Итак, речь пойдет о забавном эпизоде из курсантской жизни, любезно сохраненном моей памятью на протяжении трех десятилетий, хотя, должен признаться, на моем пути за эти годы были и более значимые события. Некоторые имена и фамилии, по понятным причинам, я заменил, но это ни в коей мере не отразится на сути описываемых событий. По ходу повествования мне придется давать некоторые пояснения, ибо иначе современный или (смею надеяться) будущий читатель не поймет побудительные мотивы тех или иных действующих персонажей.
Теперь представьте себе времена «махрового застоя» (в современной трактовке). Мы дружно строили коммунизм, знали, что от нашего успешного усвоения знаний зависит обороноспособность нашей Родины – Союза Советских Социалистических Республик (поверьте, в те времена это был не пустой звук) – и старались учиться в меру своих сил и способностей, тем более, что у нас был и дополнительный стимул – в случае наличия «хвостов» курсант автоматически лишался увольнения, а в особо тяжелых случаях («завале» сессии) – отпуска.
Сейчас мало кто помнит о социалистическом соревновании, социалистических обязательствах, но в те времена это было святое. Социалистические обязательства курсантов обычно заканчивались вызовом на социалистическое соревнование однокашника из своего или параллельного класса. Не знаю, кого вызывали на социалистическое соревнование командиры рот и начальники факультетов, но и у них были свои стимулы. Роты, в которой набиралось определенное количество отличников, объявлялись отличными. Командир отличной роты получал надбавку в 70 рублей, что при его денежном довольствии около 250—280 рублей было весьма существенно. Соответственно, командиры рот были готовы на все, чтобы улучшить свое материальное положение. Преподаватели, такие же офицеры, как и командиры рот, чудесно понимали последних и зачастую были снисходительны к мелким промашкам курсантов, особенно в тех случаях, когда рота имела шансы стать отличной или подтвердить это высокое звание. Были случаи, когда курсанты, явно идущие ко дну на экзамене, объявлялись больными и отправлялись в санчасть. «Заболевшие» исключались из экзаменационной ведомости и могли сдавать «заваленные» предметы после сессии хоть до посинения, на любые оценки: на судьбу отличной роты это уже не влияло. Должен отметить, что эти маленькие «хитрости», как правило, не отражались на качестве подготовки будущих офицеров флота, так как сильнейший профессорско-преподавательский состав Дзержинки делал все возможное, чтобы заинтересовать курсантов своими дисциплинами и передать им необходимые знания в полном объеме.
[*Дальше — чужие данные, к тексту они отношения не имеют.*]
theorem State.Grows.of_eq {s t : State} (htx : t.line.tx = s.line.tx) (hreports : t.line.reports = s.line.reports)
    (hpar : t.par = s.par) : s.Grows t :=
  ⟨htx ▸ List.prefix_rfl, hreports ▸ List.prefix_rfl, hpar⟩

theorem State.Keeps.grows {s t : State} (h : s.Keeps t) : s.Grows t := by
  obtain ⟨⟨-, -, hpar, -⟩, htx, hreports⟩ := h
  exact ⟨htx, hreports, hpar⟩

theorem State.send_grows (cmd : List Byte) (s : State) : s.Grows (s.send cmd) := by
  obtain ⟨-, -, -, -, -, htx, hreports⟩ := s.line.txWrite_frame (encodeFrameBytes cmd)
  exact ⟨htx, hreports, rfl⟩

/-- Only a received event that resumes a call and a sequence's command write, and both append. -/
theorem Effect.grows {s t : State} {i : Instr} {o : Host.Outcome State Fault Refusal} (h : Effect s i o)
    (ht : o = .next t) : s.Grows t := by
  cases h with
  | refuse r => cases ht
  | receive hx => exact (hx.keeps_of_next ht).grows
  | send cmd =>
    cases ht
    obtain ⟨htx, hreports, hpar⟩ := s.send_grows cmd
    exact ⟨htx, hreports, hpar⟩
  | opened path | notOpened path =>
    cases ht
    obtain ⟨-, -, htx, -, -, hreports⟩ := s.line.askOpen_frame path
    exact .of_eq htx hreports rfl
  | give | encode | map | closed =>
    cases ht
    exact .of_eq rfl rfl rfl

/-- R40, R43: a step appends to the TX stream and the reports, or leaves them. -/
theorem step_grows {s t : State} (h : step s = .next t) : s.Grows t := by
  obtain hd | ⟨i, rest, he⟩ | ⟨r, hr⟩ := step_cases s
  · exact (s.deliver_receives.keeps_of_next (hd.symm.trans h)).grows
  · obtain ⟨htx, hreports, hpar⟩ := (exec_effect i _).grows (he.symm.trans h)
    exact ⟨htx, hreports, hpar⟩
  · cases hr.symm.trans h

/-- Settles O5: by the effects of the operations, each of which only appends. -/
theorem stepOnlyAppendsAndKeepsParameters : Obligations.StepOnlyAppendsAndKeepsParameters := by
  intro s t h
  obtain ⟨htx, hreports, hpar⟩ := step_grows h
  exact ⟨htx, hreports, hpar⟩

/-! ### Nothing is sent outside the sequences -/

/-- No next state of the outcome has another sending side than `s`. -/
def SendsNothing (s : State) (o : Host.Outcome State Fault Refusal) : Prop :=
  ∀ t, o = .next t → SameSending s.line t.line

theorem sameSending_refl (l : Line) : SameSending l l := ⟨rfl, rfl, rfl⟩

theorem sameSending_trans {l l' l'' : Line} (h : SameSending l l') (h' : SameSending l' l'') : SameSending l l'' := by
  obtain ⟨htx, hnext, hreports⟩ := h
  obtain ⟨htx', hnext', hreports'⟩ := h'
  exact ⟨htx'.trans htx, hnext'.trans hnext, hreports'.trans hreports⟩

theorem sendsNothing_next {s t : State} (h : SameSending s.line t.line) : SendsNothing s (.next t) := by
  rintro u ⟨⟩
  exact h

theorem sendsNothing_refused (s : State) (r : Refusal) : SendsNothing s (.refused r) := by
  rintro t ⟨⟩

/-- With no call waiting, `rx_byte` begins no call and sends nothing. -/
theorem State.rxByte_sameSending {b : Byte} {s t : State} (hc : s.call = .none) (h : s.rxByte b = .ok t) :
    t.call = .none ∧ SameSending s.line t.line := by
  rw [State.rxByte] at h
  split at h
  · cases h
    exact ⟨hc, rfl, rfl, rfl⟩
  · rw [State.takeByte_eq] at h
    split at h
    · cases h
    · next a _ =>
      have hresume := ((s.withLine (lineAfter b s)).withAsm a).resume_none hc
      cases hresume.symm.trans h
      exact ⟨hc, rfl, rfl, rfl⟩

theorem State.rxBytes_sameSending {bs : List Byte} {s t : State} (hc : s.call = .none) (h : s.rxBytes bs = .ok t) :
    SameSending s.line t.line := by
  induction bs generalizing s with
  | nil =>
    cases h
    exact sameSending_refl _
  | cons b bs ih =>
    rw [State.rxBytes] at h
    split at h
    · cases h
    · next u hu =>
      obtain ⟨hcall, hsend⟩ := State.rxByte_sameSending hc hu
      exact sameSending_trans hsend (ih hcall h)

theorem sendsNothing_rxBytes {s : State} (bs : List Byte) (hc : s.call = .none) :
    SendsNothing s (outcome (s.rxBytes bs)) :=
  fun _ ht => State.rxBytes_sameSending hc (outcome_next_iff.mp ht)

/-- An operation that is the event `rx_byte`, as each of the nine rows is. -/
theorem sendsNothing_rxByte {o : Host.Outcome State Fault Refusal} {b : Byte} {s : State} (hc : s.call = .none)
    (h : o = outcome (s.rxByte b)) : SendsNothing s o := by
  subst h
  intro t ht
  obtain ⟨-, hsend⟩ := State.rxByte_sameSending hc (outcome_next_iff.mp ht)
  exact hsend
Причем Дзержинка не являлась каким-то исключением из правил – подобные порядки царили практически во всех учебных заведениях Министерства обороны Советского Союза.
Теперь Вы, уважаемый читатель, немного представляете себе обстановку в любом высшем военном училище МО СССР в начале-середине 70-х годов и сможете до конца оценить комизм происшедшего.
Наш 332 класс готовился к сдаче экзамена по иностранному языку. Зубрили правильные и не очень глаголы, времена, специфические выражения, пополняли свой словарный запас. Произношение особо никого не волновало, ибо все равно никто из нас не имел права общаться с иностранцами, о чем с будущих офицеров заблаговременно взяли подписку. Мы, технари, должны были хорошо знать специальные кораблестроительные термины и уметь делать сложные технические переводы. Понимая, что разговорная речь нам все равно никогда не пригодится, преподаватели нас особо не мучили, пытаясь выработать оксфордский или кембриджский прононс у абсолютно безнадежных в этом плане будущих инженеров. Вследствии вышеперечисленных причин большая часть курсантов с трудом изъяснялась на чудовищном английском, но зато делала прекрасные переводы сложнейших технических текстов. Командир нашей роты, капитан-лейтенант (в то время) Ефим Михайлович Булавкин, был молод, честолюбив, любил курсантов и старался всеми силами поддержать звание отличного подразделения. В сущности, как я теперь понимаю, тогда он был не намного старше нас. Ефим Михайлович часто заходил в каждый из трех классов своей роты, пытался настроить нас на отличную сдачу предмета, хотя, честно говоря, он больше мешал, чем оказывал помощь. В один из таких его заходов в наш класс к Булавкину подошел курсант, назовем его Сашей Петренко, и очень вежливо попросил разрешения обратиться.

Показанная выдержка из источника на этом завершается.